2007/08/22

Memory leaks

Let's consider memory leaks in the document parser.

They are usually easy to track: the memory behavior gets wrong, too much memory is used as compared to what it should. This good thing usually happen fast for at least two reasons: time and code coverage. As opposed to some software which will show it has memory leaks after a few days, a parser show it in a few minutes: the amount of documents to process will be high in a short span of time. They are easy to see also because of code coverage: if anything could trigger a memory leak, it will.

When these memory leaks happen, they are either obvious, or really hard to track. Whichever way, it consumes time.

What could be a solution to this problem then ?

The algorithm/methodology I've used, and which worked quite well so far I will the call the "door algorithm". When you open a door, you close it after yourself.
With memory, it's the same reflex, Allocate/Free. Be a good boy, or a good girl. Also, "Standardize" where memory gets allocated and freed. Allocate at much as possible in the "constructor", free it all in the "destructor" (quotes applying if you are not using an object oriented language).

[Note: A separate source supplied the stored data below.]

/-! ## An axis whose bridges have settled (07 R180) -/

section
variable (x : Axis) (t : Nat)

theorem settle_begin : (x.begin t).waits.settle = x.waits.settle := by
  obtain ⟨_, _, begun, -⟩ := begin_driving x t
  rw [begun]

theorem settle_movePlan (d : Int) (V A J : Nat) : (x.movePlan t d V A J).waits.settle = x.waits.settle := by
  obtain ⟨_, _, _, planned⟩ := movePlan_planned x t d V A J
  rw [planned]

theorem settle_velPlan (v : Int) (A J : Nat) : (x.velPlan t v A J).waits.settle = x.waits.settle := by
  obtain ⟨_, _, _, planned⟩ := velPlan_planned x t v A J
  rw [planned]

theorem settle_homeStop (step : Nat) : (x.homeStop t step).waits.settle = x.waits.settle := by
  obtain ⟨_, _, _, planned⟩ := stopPlan_planned x t x.lim.a x.lim.j
  unfold Axis.homeStop
  dsimp only
  rw [planned]

/-- A guarded plan says whether the move brakes for a soft limit; nothing else that waits on the axis changes. -/
theorem settle_velGuarded (v : Int) (A J : Nat) : (x.velGuarded t v A J).waits.settle = x.waits.settle := by
  unfold Axis.velGuarded
  dsimp only
  split
  · exact settle_velPlan x t v A J
  · exact settle_movePlan x t _ _ A J

theorem settle_goesOn (m : Move) (seq : Option DWord) : (x.goesOn t m seq).waits.settle = x.waits.settle := by
  unfold Axis.goesOn
  dsimp only
  rw [settle_begin, settle_movePlan]

/-- The axis as a kept move at a velocity goes on. -/
def Axis.velGoesOn (t : Nat) (m : Move) (seq : Option DWord) (x : Axis) : Axis :=
  { (x.velGuarded t m.vel m.a m.j).begin t with st := .moving, waits.seq := seq, move := m }

theorem settle_velGoesOn (m : Move) (seq : Option DWord) : (x.velGoesOn t m seq).waits.settle = x.waits.settle := by
  unfold Axis.velGoesOn
  dsimp only
  rw [settle_begin, settle_velGuarded]

theorem settle_engaged (count : Int) (e : Fin 8) (ratio : Int) (sync : Nat) (seq : Option DWord) :
    (x.engaged t count e ratio sync seq).waits.settle = x.waits.settle := by
  unfold Axis.engaged
  exact settle_begin x t

end

/-- Nothing waits for the bridges of the axis to settle. -/
def State.Settled (a : Fin 12) (s : State) : Prop := s.axes[a].waits.settle = none

section
variable {a : Fin 12} {s u : State} {k : Kept} {seq : Option DWord}

theorem resumeKept_of_none (kept : s.axes[a].kept = none) : s.resumeKept a seq = s := by
  unfold State.resumeKept
  dsimp only
  rw [kept]

theorem resumeKept_of_velocity (kept : s.axes[a].kept = some k) (kind : k.move.kind = .velocity) :
    s.resumeKept a seq = (((s.modAxis a Axis.released).modAxis a
      (Axis.velGoesOn s.ticks (k.move.within s.axes[a].lim) seq)).restIfStill a) := by
  unfold State.resumeKept
  dsimp only
  rw [kept]
  dsimp only
  rw [kind]
  unfold Axis.velGoesOn Axis.released
  dsimp only [State.modAxis_ticks]
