-- ==== Sys2Proof/WellFormed.lean ====
section
/-! DEFINITION. Well-formedness: which four-word tuples are instructions (spec 30_encoding R104, R106), which parameters
a machine may be constructed with (00_scope R6, R7; 93 I5), and which device ids a host may register (46_devices R291).
An `Instr` itself cannot be ill-formed: its register operands are registers (proved once per instruction, `Laws.EncodingLegal`). -/

namespace Sys2Proof

/-- A field of kind reg holds an index 0..8 (R104). -/
def regField (w : Word) : Bool := decide (0 ≤ signed w) && decide (signed w ≤ 8)

/-- The fields of kind reg of each defined opcode; none for a word that is no opcode (R102). -/
def Tuple.regFields (t : Tuple) : Option (List Word) :=
  if t.w0 = 0 then some [t.w1]
  else if t.w0 = 1 ∨ t.w0 = 2 ∨ t.w0 = 3 ∨ t.w0 = 4 then some [t.w1, t.w2, t.w3]
  else if t.w0 = 5 then some [t.w1, t.w2]
  else if t.w0 = 6 then some []
  else if t.w0 = 7 ∨ t.w0 = 8 then some [t.w1, t.w2]
  else if t.w0 = 9 ∨ t.w0 = 10 then some [t.w1]
  else if t.w0 = 11 ∨ t.w0 = 12 then some [t.w1, t.w2]
  else if t.w0 = 15 then some []
  else none

/-- The tuple is a legal instruction: a recognised opcode, and every reg field of it in 0..8 (R106). -/
def Tuple.legal (t : Tuple) : Bool :=
  match t.regFields with
  | some fs => fs.all regField
  | none => false

/-- The tuple with every field its opcode ignores set to 0 (R102, R105). -/
def Tuple.clearIgnored (t : Tuple) : Tuple :=
  if t.w0 = 0 ∨ t.w0 = 5 ∨ t.w0 = 11 ∨ t.w0 = 12 then { t with w3 := 0 }
  else if t.w0 = 6 ∨ t.w0 = 9 ∨ t.w0 = 10 then { t with w2 := 0, w3 := 0 }
  else if t.w0 = 15 then { t with w1 := 0, w2 := 0, w3 := 0 }
  else t

/-- Parameters the spec admits: `0 < MEM_SIZE ≤ 2^31`, and four negative, pairwise distinct error codes (R6, R7, I5). -/
def Config.Params.ok (p : Config.Params) : Bool :=
  decide (0 < p.memSize) && decide (p.memSize ≤ 2 ^ 31) &&
    [p.eOpen, p.eClose, p.eRead, p.eWrite].all (fun e => decide (signed e < 0)) &&
    decide [p.eOpen, p.eClose, p.eRead, p.eWrite].Nodup

/-- The host's duty: no two devices with one id (R291). -/
def distinctIds (ids : List Int) : Bool := decide ids.Nodup

end Sys2Proof
end

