-- ==== Sys2Proof/Machine/State.lean ====
section
/-! DEFINITION. The state of the machine as plain data, the ways a step can stop, and the state after reset (spec
10_state, 60_exceptions R323, 70_reset_and_hazards R360). -/

namespace Sys2Proof.Machine

/-- The nine slots of one register file, live or saved (R30, R42). -/
structure Regs where
  r0 : Word
  r1 : Word
  r2 : Word
  r3 : Word
  r4 : Word
  /-- Physical address of the next instruction (R34). -/
  pc : Word
  /-- Physical address of the top of the stack (R35). -/
  sp : Word
  /-- Lowest physical address of the window (R36). -/
  base : Word
  /-- Highest physical address of the window, inclusive (R36). -/
  lim : Word
  deriving DecidableEq, Repr

/-- The operation of a block key (R42, R292). -/
inductive DevOp where
  | opening | reading | writing
  deriving DecidableEq, Repr

/-- What a blocked process waits for (R42, R292). -/
structure BlockKey where
  dev : Int
  op : DevOp
  addr : Word
  deriving DecidableEq, Repr

/-- A process control block (R42).  `ref` is the model's own: the identity by which `State.cur` refers to one PCB of the
table (log 10). -/
structure PCB where
  ref : Nat
  pid : Nat
  /-- The saved copy of all 9 registers, absent until first saved. -/
  regs : Option Regs
  /-- What the process is blocked on, or not blocked. -/
  block : Option BlockKey
  lastReady : Nat
  numReady : Nat
  maxStarve : Nat
  /-- The running average starve interval, exact (R42, R258). -/
  avgStarve : Rat
  deriving DecidableEq, Repr

/-- The reasons the machine halts for (R323), with the data each records (R321). -/
inductive HaltReason where
  | illegalMemoryAccess (addr : Word)
  | divideByZero
  | illegalInstruction (instr : Tuple)
  | noSpace
  | noPrograms
  | noProcesses
  deriving DecidableEq, Repr

/-- The events the core emits to the host (R45). -/
inductive Event where
  | output (v : Word)
  | coreDump (regs : Regs) (s1 s2 s3 : Word)
  | devRead (dev : Int) (addr : Word)
  | devWrite (dev : Int) (addr data : Word)
  | diagnostic (h : HaltReason)
  deriving DecidableEq, Repr

/-- A device's fixed capabilities (R290). -/
structure Device where
  isSharable : Bool
  isReadable : Bool
  isWriteable : Bool
  deriving DecidableEq, Repr

/-- A registered device (R46): its id, any integer, its capabilities, and the ids of the processes that hold it open, in
insertion order. -/
structure DeviceInfo where
  id : Int
  dev : Device
  openSet : List Nat
  deriving DecidableEq, Repr

/-- A program (R47, R251): its words (`P.size` is their number), its default allocation (0 or less: absent), and how often
EXEC has chosen it. -/
structure Program where
  words : List Word
  defaultAlloc : Int
  execCount : Nat
  deriving DecidableEq, Repr

/-- An interrupt the host may deliver (R331). -/
inductive Interrupt where
  | readComplete (dev : Int) (addr data : Word)
  | writeComplete (dev : Int) (addr : Word)
  | clock
  deriving DecidableEq, Repr

/-- What the host decides at one instruction boundary (R330): let the engine run one instruction, or deliver one
interrupt (log 7). -/
inductive HostTurn where
  | engine
  | interrupt (i : Interrupt)
  deriving DecidableEq, Repr

/-- What the host has still to do before it starts the machine (R362, steps 2 to 4; log 8). -/
structure BootPlan where
  devices : List (Int × Device)
  programs : List Program
  loads : List Program
  deriving DecidableEq, Repr

/-- Memory: (address, byte) pairs with strictly rising addresses, none holding what an unlisted address reads as.  Word
`a` is the four bytes at `4 * a` … `4 * a + 3` (log 2, log 3). -/
abbrev Memory := List Host.Cell

/-- The state of the machine.  The comments name the spec's rule, or say that a field is the model's own. -/
structure State where
  /-- The construction parameters (R6); no step changes them (log 4). -/
  cfg : Config.Params
  /-- The live register file (R30). -/
  regs : Regs
  /-- The memory array (R38). -/
  mem : Memory
  /-- The tick counter (R39). -/
  ticks : Nat
  /-- The process table, in insertion order (R40). -/
  procs : List PCB
  /-- The `ref` of the current PCB (R41). -/
  cur : Option Nat
  /-- The id the next non-idle process gets (R43). -/
  nextPid : Nat
  /-- The physical address of the next load (R43). -/
  loadCursor : Nat
  /-- `none` while running, else the halt reason (R44). -/
  halted : Option HaltReason
  /-- The events emitted so far, oldest first (R45). -/
  out : List Event
  /-- The device registry (R46). -/
  devs : List DeviceInfo
  /-- The program registry (R47). -/
  progs : List Program
  /-- Whether the host has started the machine (R130, R363). -/
  started : Bool
  /-- The model's own: the host's remaining boot duties (log 8). -/
  boot : BootPlan
  /-- The model's own: the host's decisions at the coming boundaries; when it is empty the engine runs (log 7). -/
  schedule : List HostTurn
  /-- The model's own: the host's coming `isAvailable` answers (R290; log 6). -/
  answers : List Bool
  /-- The model's own: the coming free values (log 6). -/
  draws : List Nat
  /-- The model's own: how many free values came from Config's opaque constants (log 6). -/
  drawn : Nat
  /-- The model's own: the `ref` the next PCB gets (log 10). -/
  nextRef : Nat
  deriving DecidableEq, Repr

/-- Why a step is stuck: the spec defines no further step. -/
inductive Fault where
  /-- Raised by `step` on a halted machine: "Once halted the machine takes no further step of any kind" (R44, I23).
  Safe. -/
  | machineHalted (h : HaltReason)
  /-- Raised by a restore of a PCB that was never saved, and by a PCB-scoped push onto one: "Reading them is stuck" (I3).
  No run reaches it (R262).  Safe. -/
  | savedRegsAbsent (ref : Nat)
  /-- Raised by the operations that name the current process when there is none: "There is then always a current process"
  (R130).  No run reaches it.  Safe. -/
  | noCurrentProcess
  deriving DecidableEq, Repr

/-- Why a step is refused. -/
inductive Refusal where
  /-- Raised by an arm of `exec` that has no meaning yet: there is none.  Safe. -/
  | notModelled (mnemonic : String)
  /-- Raised by `step`: the parameters are ones a machine must not be constructed with (R6, R7, I5).  Safe. -/
  | badParameters
  /-- Raised by the creation of a process whose id would be the reserved `IDLE_PID` (R6, I8).  Safe. -/
  | idlePidAssigned
  deriving DecidableEq, Repr

/-- The register file at reset.  DESIGN CHOICE (log 1): the spec leaves every slot unspecified (R30); zero here. -/
def Regs.reset : Regs :=
  { r0 := 0, r1 := 0, r2 := 0, r3 := 0, r4 := 0, pc := 0, sp := 0, base := 0, lim := 0 }

/-- The boot plan with nothing to do. -/
def BootPlan.empty : BootPlan := { devices := [], programs := [], loads := [] }

/-- The reset state of a machine constructed with parameters `p` (R360). -/
def State.resetWith (p : Config.Params) : State :=
  { cfg := p
    regs := Regs.reset
    mem := []
    ticks := 0
    procs := []
    cur := none
    nextPid := Config.firstPid
    loadCursor := Config.loadStart
    halted := none
    out := []
    devs := []
    progs := []
    started := false
    boot := BootPlan.empty
    schedule := []
    answers := []
    draws := []
    drawn := 0
    nextRef := 0 }

/-- The machine right after reset (R360), constructed with the default parameters (log 4). -/
def State.reset : State := State.resetWith Config.Params.defaults

end Sys2Proof.Machine
end

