-- ==== Sys2Proof/Machine/Ops.lean ====
section
/-! DEFINITION. The shared operations: how a piece of kernel or engine work ends, the halt every fault takes, the
protection check, the stack primitives, the fetch, the free values (spec 00_scope R10–R13, 20_memory R73–R75,
40_execution_cycle R130–R141, 60_exceptions R322–R325). -/

namespace Sys2Proof.Machine

/-- How a block of the spec's pseudocode ends: it finishes with a value and a state, or it stops the whole step there
(R11, R134), with a halted machine (a next state), a fault or a refusal. -/
inductive Flow (α : Type) where
  | go (a : α) (s : State)
  | stop (o : Host.Outcome State Fault Refusal)

/-- Run `x`, then, if it did not stop the step, `k` on its value and state. -/
def Flow.andThen {α β : Type} (x : Flow α) (k : α → State → Flow β) : Flow β :=
  match x with
  | .go a s => k a s
  | .stop o => .stop o

/-- The end of an instruction or handler: it returns by finishing (R223, R325); there is no other return from a trap. -/
def Flow.finish (x : Flow Unit) : Host.Outcome State Fault Refusal :=
  match x with
  | .go _ s => .next s
  | .stop o => o

/-- Append event `e` to the output list (R11, R45). -/
def State.emit (s : State) (e : Event) : State := { s with out := s.out ++ [e] }

/-- The state halted with reason `h`: the diagnostic is emitted first, then `halted` is set; everything else stays as it
stands there (R322, R323; log 9). -/
def State.halt (s : State) (h : HaltReason) : State := { s.emit (.diagnostic h) with halted := some h }

/-- TAKING AN EXCEPTION, `raise F(info)` and `halt H` alike (R11, R322–R324): no register is saved, no mode changes and no
vector is read; the machine halts and nothing later of the instruction runs. -/
def raise {α : Type} (h : HaltReason) (s : State) : Flow α := .stop (.next (s.halt h))

/-- `ticks <- ticks + n` (R39). -/
def State.addTicks (s : State) (n : Nat) : State := { s with ticks := s.ticks + n }

/-- Both tests of `Check(a)` against a window and a memory size, signed (R73). -/
def windowAllows (base lim : Word) (memSize : Nat) (a : Word) : Bool :=
  decide (signed base ≤ signed a) && decide (signed a ≤ signed lim) && decide (0 ≤ signed a) &&
    decide (signed a < (memSize : Int))

/-- `Check(a)` passes against the live window (R73). -/
def State.allows (s : State) (a : Word) : Bool := windowAllows s.regs.base s.regs.lim s.cfg.memSize a

/-- `Check(a)` (R73). -/
def check (a : Word) (s : State) : Flow Unit :=
  if s.allows a then .go () s else raise (.illegalMemoryAccess a) s

/-- `MemRead(a, 1)` (R10); every use follows a `Check(a)`. -/
def State.memRead (s : State) (a : Word) : Word := s.mem.readWord a.toNat

/-- `MemWrite(a, 1, v)` (R10); every use follows a `Check(a)` or the fit test of a load (R253). -/
def State.memWrite (s : State) (a v : Word) : State := { s with mem := s.mem.writeWord a.toNat v }

/-- The clamped decrement of a push: only while SP > BASE, signed (R136). -/
def Regs.lowerSp (x : Regs) : Regs :=
  if signed x.base < signed x.sp then { x with sp := x.sp - 1 } else x

/-- The clamped increment of a pop: only while SP < LIM, signed (R137). -/
def Regs.raiseSp (x : Regs) : Regs :=
  if signed x.sp < signed x.lim then { x with sp := x.sp + 1 } else x

/-- `push(v)` on the live registers (R136): the decrement is kept when the check fails. -/
def push (v : Word) (s : State) : Flow Unit :=
  (check s.regs.lowerSp.sp { s with regs := s.regs.lowerSp }).andThen fun _ s =>
    .go () (s.memWrite s.regs.sp v)

/-- `pop()` on the live registers (R137). -/
def pop (s : State) : Flow Word :=
  (check s.regs.sp s).andThen fun _ s =>
    .go (s.memRead s.regs.sp) { s with regs := s.regs.raiseSp }

/-- `for v in vs: push(v)` (R298). -/
def pushAll : List Word → State → Flow Unit
  | [], s => .go () s
  | v :: vs, s => (push v s).andThen fun _ s => pushAll vs s

/-- Change the first element `p` holds of. -/
def updateFirst {α : Type} (p : α → Bool) (f : α → α) : List α → List α
  | [] => []
  | x :: xs => if p x then f x :: xs else x :: updateFirst p f xs

/-- The PCB with identity `ref` (log 10). -/
def State.findPcb (s : State) (ref : Nat) : Option PCB := s.procs.find? fun p => p.ref == ref

/-- Change the PCB with identity `ref`. -/
def State.updatePcb (s : State) (ref : Nat) (f : PCB → PCB) : State :=
  { s with procs := updateFirst (fun p => p.ref == ref) f s.procs }

/-- The current PCB (R41). -/
def State.curPcb (s : State) : Option PCB := s.cur.bind s.findPcb

/-- `cur.pid = IDLE_PID`. -/
def State.idling (s : State) : Bool :=
  match s.curPcb with
  | some c => c.pid == s.cfg.idlePid
  | none => false

/-- Run `k` on the current PCB; stuck where there is none (R130; log 12). -/
def withCurrent {α : Type} (s : State) (k : PCB → Flow α) : Flow α :=
  match s.curPcb with
  | some c => k c
  | none => .stop (.fault .noCurrentProcess)

/-- `pcbPush(p, v)` for the PCB with identity `ref` (R138): on the current PCB it is `push(v)`; on any other it works on the
saved registers, which must be present (R262, I3). -/
def pcbPush (ref : Nat) (v : Word) (s : State) : Flow Unit :=
  if s.cur = some ref then push v s
  else
    match (s.findPcb ref).bind (fun p => p.regs) with
    | none => .stop (.fault (.savedRegsAbsent ref))
    | some x =>
      let s1 := s.updatePcb ref fun p => { p with regs := some x.lowerSp }
      if windowAllows x.base x.lim s.cfg.memSize x.lowerSp.sp then .go () (s1.memWrite x.lowerSp.sp v)
      else raise (.illegalMemoryAccess x.lowerSp.sp) s1

/-- The next draw, any natural number: from `draws`, then from the opaque constant (log 6). -/
def State.draw (s : State) : Nat × State :=
  match s.draws with
  | v :: vs => (v, { s with draws := vs })
  | [] => (Config.freeDraw s.drawn, { s with drawn := s.drawn + 1 })

/-- A word that nothing constrains (R254): every word is the value of some draw. -/
def State.drawWord (s : State) : Word × State := (BitVec.ofNat 32 s.draw.1, s.draw.2)

/-- `choose` one of `n` alternatives by number (R11): every number below `n` is the choice of some draw. -/
def State.choose (s : State) (n : Nat) : Nat × State := (s.draw.1 % n, s.draw.2)

/-- The host's next answer to `isAvailable` (R290): from `answers`, then from the opaque constant (log 6). -/
def State.askAvailable (s : State) : Bool × State :=
  match s.answers with
  | b :: bs => (b, { s with answers := bs })
  | [] => (Config.freeAnswer s.drawn, { s with drawn := s.drawn + 1 })

/-- The address of the `i`-th word of the instruction at PC: `wrap(x[PC] + i)` (R131). -/
def State.fetchAddr (s : State) (i : Nat) : Word := wrap (signed s.regs.pc + i)

/-- The fetch: all four words checked, lowest address first, before any is read (R131). -/
def fetch (s : State) : Flow Tuple :=
  (check (s.fetchAddr 0) s).andThen fun _ s =>
  (check (s.fetchAddr 1) s).andThen fun _ s =>
  (check (s.fetchAddr 2) s).andThen fun _ s =>
  (check (s.fetchAddr 3) s).andThen fun _ s =>
    .go (s.mem.readTuple s.regs.pc.toNat) s

/-- The pre-increment `x[PC] <- wrap(x[PC] + INSTRSIZE)` (R132). -/
def State.advancePc (s : State) : State := s.setReg .pc (wrap (signed s.regs.pc + Config.instrSize))

/-- The rewind of a retry, `x[PC] <- wrap(x[PC] - INSTRSIZE)` (R298). -/
def State.rewindPc (s : State) : State := s.setReg .pc (wrap (signed s.regs.pc - Config.instrSize))

/-- Decode the fetched tuple, or raise the illegal-instruction fault with all four words (R106, R133). -/
def decodeOrRaise (t : Tuple) (s : State) : Flow Instr :=
  match decode t with
  | .ok i => .go i s
  | .error _ => raise (.illegalInstruction t) s

end Sys2Proof.Machine
end

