/-! ### Arithmetic -/

/-- R150: SET decodes from opcode 0 with any third argument, is illegal with a destination outside 0..8, and writes its
immediate to the destination, changing nothing else. -/
def Obligations.SetWritesItsImmediate : Prop :=
  (∀ (d : Reg) (k x : Word), decode ⟨0, d.index, k, x⟩ = .ok (.set d k)) ∧
  (∀ w1 k x : Word, regField w1 = false → ∃ e, decode ⟨0, w1, k, x⟩ = .error e) ∧
  ∀ (d : Reg) (k : Word) (s : State), ∃ t, exec (.set d k) s = .next t ∧ t.reg d = k ∧
    (∀ r, r ≠ d → t.reg r = s.reg r) ∧ t = { s with regs := t.regs }

/-- R151, R156: ADD writes the sum of its two sources modulo 2^32 and changes nothing else. Derived; rests on log 14
(the numbers of R102), log 15 (the word laws of R156); the spec's decision D2. -/
def Obligations.AddWritesTheWrappedSum : Prop :=
  (∀ d a b : Reg, decode ⟨1, d.index, a.index, b.index⟩ = .ok (.add d a b)) ∧
  (∀ w1 w2 w3 : Word, ¬(regField w1 = true ∧ regField w2 = true ∧ regField w3 = true) →
    ∃ e, decode ⟨1, w1, w2, w3⟩ = .error e) ∧
  ∀ (d a b : Reg) (s : State), ∃ t, exec (.add d a b) s = .next t ∧
    t.reg d = wrap (signed (s.reg a) + signed (s.reg b)) ∧
    (∀ r, r ≠ d → t.reg r = s.reg r) ∧ t = { s with regs := t.regs }

/-- R152, R156: SUB writes the first source minus the second modulo 2^32 and changes nothing else. Derived; rests on log
14 (the numbers of R102), log 15 (the word laws of R156); the spec's decision D2. -/
def Obligations.SubWritesTheWrappedDifference : Prop :=
  (∀ d a b : Reg, decode ⟨2, d.index, a.index, b.index⟩ = .ok (.sub d a b)) ∧
  (∀ w1 w2 w3 : Word, ¬(regField w1 = true ∧ regField w2 = true ∧ regField w3 = true) →
    ∃ e, decode ⟨2, w1, w2, w3⟩ = .error e) ∧
  ∀ (d a b : Reg) (s : State), ∃ t, exec (.sub d a b) s = .next t ∧
    t.reg d = wrap (signed (s.reg a) - signed (s.reg b)) ∧
    (∀ r, r ≠ d → t.reg r = s.reg r) ∧ t = { s with regs := t.regs }

/-- R153, R156: MUL writes the low 32 bits of the signed product and changes nothing else. Derived; rests on log 14 (the
numbers of R102), log 15 (the word laws of R156); the spec's decision D2. -/
def Obligations.MulWritesTheWrappedProduct : Prop :=
  (∀ d a b : Reg, decode ⟨3, d.index, a.index, b.index⟩ = .ok (.mul d a b)) ∧
  (∀ w1 w2 w3 : Word, ¬(regField w1 = true ∧ regField w2 = true ∧ regField w3 = true) →
    ∃ e, decode ⟨3, w1, w2, w3⟩ = .error e) ∧
  ∀ (d a b : Reg) (s : State), ∃ t, exec (.mul d a b) s = .next t ∧
    t.reg d = wrap (signed (s.reg a) * signed (s.reg b)) ∧
    (∀ r, r ≠ d → t.reg r = s.reg r) ∧ t = { s with regs := t.regs }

Wouldn't it be more efficient and less error-prone to rely only on tools such as valgrind ?
Well, the two methods, I think, must walk hand in hand: these tools can give false positives, and miss memory leaks. It does a good job at tracking them, but can miss them too. We talked about Murphy's law before.
And, above all, I think these tools must be used as a parachute, not as the only programing strategy (referring to debug time, to mention the least).